Exercise aim: When a line in the entries below contains "txnCheck", tally it; give the tally with nothing added.

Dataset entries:
/-- By a requester with the CFG write in scope: BASTE opens its transaction, or sets NESTED where one is open; UNPICK and STITCH without one set NO_TXN; UNPICK discards what is staged with RESULT 3. A staged write replaces an earlier one to its register, takes a further entry, or sets FULL beyond 256. STITCH of writes that pass the checks makes them wait for T, the first multiple of 256 at or after 1,000 cycles on; one that fails leaves no write, RESULT 2. A lone write to an unpaired field waits in the same way. TXN_APPLY applies the next one, which writes no ring of a running bolt, whole on T with RESULT 1, or refuses it with code 6 where a block is in reset; with none stitched it does nothing. No register changes before T. -/
def Obligations.Transactions : Prop :=
  (∀ (q : Req) (s : State),
      s.grants q .cfg F.CFG_TXN_BEGIN_BASTE.off = true →
      (s.txn q.n).isOpen = false →
      ∃ u, exec (Instr.baste q) s = .next u ∧ (u.txn q.n).isOpen = true ∧ (u.txn q.n).baste = s.tape ∧ (u.txn q.n).staged = [] ∧ (u.txn q.n).result = (s.txn q.n).result ∧ u.regs = s.regs ∧ u.mem = s.mem ∧ u.tiles = s.tiles ∧ u.bolts = s.bolts ∧ u.tape = s.tape ∧ (∀ x, x ≠ q.n → u.txn x = s.txn x))
  ∧ (∀ (q : Req) (s : State),
      s.grants q .cfg F.CFG_TXN_BEGIN_BASTE.off = true →
      (s.txn q.n).isOpen = true →
      s.tape < (s.txn q.n).baste + 10000000 →
      ∃ u, exec (Instr.baste q) s = .next u ∧ u.txn q.n = (s.txn q.n).setErr 0 ∧ u.regs = s.regs ∧ u.mem = s.mem ∧ u.tiles = s.tiles ∧ u.bolts = s.bolts ∧ u.tape = s.tape ∧ (∀ x, x ≠ q.n → u.txn x = s.txn x))
  ∧ (∀ (q : Req) (s : State),
      s.grants q .cfg F.CFG_TXN_ROLLBACK_UNPICK.off = true →
      (s.txn q.n).isOpen = true →
      s.tape < (s.txn q.n).baste + 10000000 →
      ∃ u, exec (Instr.unpick q) s = .next u ∧ (u.txn q.n).isOpen = false ∧ (u.txn q.n).staged = [] ∧ (u.txn q.n).result = 3 ∧ u.regs = s.regs ∧ u.mem = s.mem ∧ u.tiles = s.tiles ∧ u.bolts = s.bolts ∧ u.tape = s.tape ∧ (∀ x, x ≠ q.n → u.txn x = s.txn x))
  ∧ (∀ (q : Req) (s : State),
      s.grants q .cfg F.CFG_TXN_ROLLBACK_UNPICK.off = true →
      (s.txn q.n).isOpen = false →
      ∃ u, exec (Instr.unpick q) s = .next u ∧ u.txn q.n = (s.txn q.n).setErr 1 ∧ u.regs = s.regs ∧ u.mem = s.mem ∧ u.tiles = s.tiles ∧ u.bolts = s.bolts ∧ u.tape = s.tape ∧ (∀ x, x ≠ q.n → u.txn x = s.txn x))
  ∧ (∀ (q : Req) (k : Blk) (r : RegSpec) (i off : Nat) (val : Word) (s : State),
      (Instr.txnStageWrite q off val).wf = true →
      s.reaches q = true →
      regAt off = some (k, r, i) →
      r.isRwt = true →
      s.inReset k = false →
      s.barred q .bus k (off - k.base) = false →
      s.mayWrite q (s.scopeOf k (off - k.base)) = true →
      (s.txn q.n).isOpen = true →
      s.tape < (s.txn q.n).baste + 10000000 →
      ∃ u, exec (Instr.txnStageWrite q off val) s = .next u ∧ ((s.txn q.n).staged.any (fun w => w.1 == off) = true → (u.txn q.n).staged = (s.txn q.n).staged.map fun w => if w.1 == off then (off, val) else w)
      ∧ ((s.txn q.n).staged.any (fun w => w.1 == off) = false → (s.txn q.n).staged.length < 256 → (u.txn q.n).staged = (s.txn q.n).staged ++ [(off, val)])
      ∧ ((s.txn q.n).staged.any (fun w => w.1 == off) = false → 256 ≤ (s.txn q.n).staged.length → (u.txn q.n).full = true ∧ (u.txn q.n).staged = (s.txn q.n).staged)
      ∧ (u.txn q.n).isOpen = true ∧ u.regs = s.regs ∧ u.mem = s.mem ∧ u.tiles = s.tiles ∧ u.bolts = s.bolts ∧ u.tape = s.tape ∧ (∀ x, x ≠ q.n → u.txn x = s.txn x))
  ∧ (∀ (q : Req) (s : State),
      s.grants q .cfg F.CFG_TXN_COMMIT_STITCH.off = true →
      (s.txn q.n).isOpen = false →
      ∃ u, exec (Instr.stitch q) s = .next u ∧ u.txn q.n = (s.txn q.n).setErr 1 ∧ u.stitched = s.stitched ∧ u.regs = s.regs ∧ u.mem = s.mem ∧ u.tiles = s.tiles ∧ u.bolts = s.bolts ∧ u.tape = s.tape ∧ (∀ x, x ≠ q.n → u.txn x = s.txn x))
  ∧ (∀ (q : Req) (s : State),
      s.grants q .cfg F.CFG_TXN_COMMIT_STITCH.off = true →
      (s.txn q.n).isOpen = true →
      s.tape < (s.txn q.n).baste + 10000000 →
      (s.txn q.n).full = true →
      ∃ u, exec (Instr.stitch q) s = .next u ∧ (u.txn q.n).isOpen = false ∧ (u.txn q.n).staged = [] ∧ (u.txn q.n).result = 2 ∧ (u.txn q.n).code = 1 ∧ u.stitched = s.stitched ∧ u.regs = s.regs ∧ u.mem = s.mem ∧ u.tiles = s.tiles ∧ u.bolts = s.bolts ∧ u.tape = s.tape ∧ (∀ x, x ≠ q.n → u.txn x = s.txn x))
  ∧ (∀ (q : Req) (x : Stitched) (s : State),
      s.grants q .cfg F.CFG_TXN_COMMIT_STITCH.off = true →
      (s.txn q.n).isOpen = true →
      s.tape < (s.txn q.n).baste + 10000000 →
      (s.txn q.n).full = false →
      (s.txnCheck q false (s.txn q.n).staged).toOption = some x →
      ∃ u, exec (Instr.stitch q) s = .next u ∧ (u.txn q.n).isOpen = false ∧ (u.txn q.n).waiting = true ∧ u.stitched = s.stitched ++ [x] ∧ x.writes = (s.txn q.n).staged
      ∧ (x.bolt = none → s.tape + 1000 ≤ x.at_ ∧ x.at_ < s.tape + 1256 ∧ x.at_ % 256 = 0) ∧ u.regs = s.regs ∧ u.mem = s.mem ∧ u.tiles = s.tiles ∧ u.bolts = s.bolts ∧ u.tape = s.tape ∧ (∀ x, x ≠ q.n → u.txn x = s.txn x))
  ∧ (∀ (q : Req) (s : State),
      s.grants q .cfg F.CFG_TXN_COMMIT_STITCH.off = true →
      (s.txn q.n).isOpen = true →
      s.tape < (s.txn q.n).baste + 10000000 →
      (s.txn q.n).full = false →
      (s.txnCheck q false (s.txn q.n).staged).toOption = none →
      ∃ u, exec (Instr.stitch q) s = .next u ∧ (u.txn q.n).isOpen = false ∧ (u.txn q.n).staged = [] ∧ (u.txn q.n).result = 2 ∧ u.stitched = s.stitched ∧ u.mem = s.mem ∧ u.tiles = s.tiles ∧ u.tape = s.tape)
  ∧ (∀ (q : Req) (k : Blk) (r : RegSpec) (i off : Nat) (val : Word) (x : Stitched) (s : State),
      (Instr.rwtLoneWrite q off val).wf = true →
      s.reaches q = true →
      regAt off = some (k, r, i) →
      r.isRwt = true →
      s.inReset k = false →
      s.barred q .bus k (off - k.base) = false →
      s.mayWrite q (s.scopeOf k (off - k.base)) = true →
      r.paired = false →
      (s.txn q.n).isOpen = false →
      (s.txnCheck q true [(off, val)]).toOption = some x →
      ∃ u, exec (Instr.rwtLoneWrite q off val) s = .next u ∧ u.stitched = s.stitched ++ [x] ∧ x.writes = [(off, val)] ∧ x.lone = true ∧ u.txn q.n = s.txn q.n ∧ u.regs = s.regs ∧ u.mem = s.mem ∧ u.tiles = s.tiles ∧ u.bolts = s.bolts ∧ u.tape = s.tape ∧ (∀ x, x ≠ q.n → u.txn x = s.txn x))
  ∧ (∀ (q : Req) (k : Blk) (r : RegSpec) (i off : Nat) (val : Word) (s : State),
      (Instr.rwtLoneWrite q off val).wf = true →
      s.reaches q = true →
      regAt off = some (k, r, i) →
      r.isRwt = true →
      s.inReset k = false →
      s.barred q .bus k (off - k.base) = false →
      s.mayWrite q (s.scopeOf k (off - k.base)) = true →
      r.paired = false →
      (s.txn q.n).isOpen = false →
      (s.txnCheck q true [(off, val)]).toOption = none →
      ∃ u, exec (Instr.rwtLoneWrite q off val) s = .next u ∧ (u.txn q.n).result = 2 ∧ (u.txn q.n).isOpen = false ∧ u.stitched = s.stitched ∧ u.mem = s.mem ∧ u.tiles = s.tiles ∧ u.tape = s.tape)
  ∧ (∀ (s : State),
      s.nextApply = none →
      exec (Instr.txnApply) s = .next (s))
  ∧ (∀ (x : Stitched) (t : Nat) (s : State),
      s.nextApply = some (x, t) →
      (x.writes.any fun w => s.nowBarred x.req w.1) = false →
      (x.writes.any fun w => (locate w.1).any s.inReset) = false →
      ∃ u, exec (Instr.txnApply) s = .next u ∧ u.tape = max s.tape t ∧ u.stitched = s.stitched.erase x ∧ (u.txn x.req.n).result = 1 ∧ (u.txn x.req.n).apply = t ∧ u.mem = s.mem ∧ u.tiles = s.tiles
      ∧ ((x.writes.all fun w => match locate w.1 with
          | some (.edge _) => false
          | some (.fab _) => false
          | _ => true) = true → u.regs = (s.withWrites x.writes).regs))
  ∧ (∀ (x : Stitched) (t : Nat) (s : State),
      s.nextApply = some (x, t) →
      (x.writes.any fun w => s.nowBarred x.req w.1) = false →
      (x.writes.any fun w => (locate w.1).any s.inReset) = true →
      ∃ u, exec (Instr.txnApply) s = .next u ∧ u.tape = max s.tape t ∧ u.stitched = s.stitched.erase x ∧ (u.txn x.req.n).result = 2 ∧ (u.txn x.req.n).code = 6 ∧ u.regs = s.regs ∧ u.mem = s.mem ∧ u.tiles = s.tiles)

/-- TXN_TIMEOUT of an open transaction: it is closed at tape baste + 10,000,000 with what was staged discarded and RESULT 4, and no register, tile or other transaction changes; a STITCH at or after that cycle by a requester that may write the register closes it in the same way, sets NO_TXN and stitches nothing. -/
def Obligations.TxnTimeout : Prop :=
  (∀ (q : Req) (s : State),
      (s.txn q.n).isOpen = true →
      s.tape ≤ (s.txn q.n).baste + 10000000 →
      ∃ u, exec (Instr.txnTimeout q) s = .next u ∧ (u.txn q.n).isOpen = false ∧ (u.txn q.n).staged = [] ∧ (u.txn q.n).result = 4 ∧ u.tape = (s.txn q.n).baste + 10000000
      ∧ u.regs = s.regs ∧ u.mem = s.mem ∧ u.tiles = s.tiles ∧ u.stitched = s.stitched ∧ (∀ x, x ≠ q.n → u.txn x = s.txn x))
  ∧ (∀ (q : Req) (s : State),
      s.grants q .cfg F.CFG_TXN_COMMIT_STITCH.off = true →
      (s.txn q.n).isOpen = true →
      (s.txn q.n).baste + 10000000 ≤ s.tape →
      ∃ u, exec (Instr.stitch q) s = .next u ∧ (u.txn q.n).isOpen = false ∧ (u.txn q.n).staged = [] ∧ (u.txn q.n).result = 4 ∧ (u.txn q.n).err = (s.txn q.n).err ||| 2 ∧ u.stitched = s.stitched ∧ u.regs = s.regs ∧ (∀ x, x ≠ q.n → u.txn x = s.txn x))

Exercise response: 4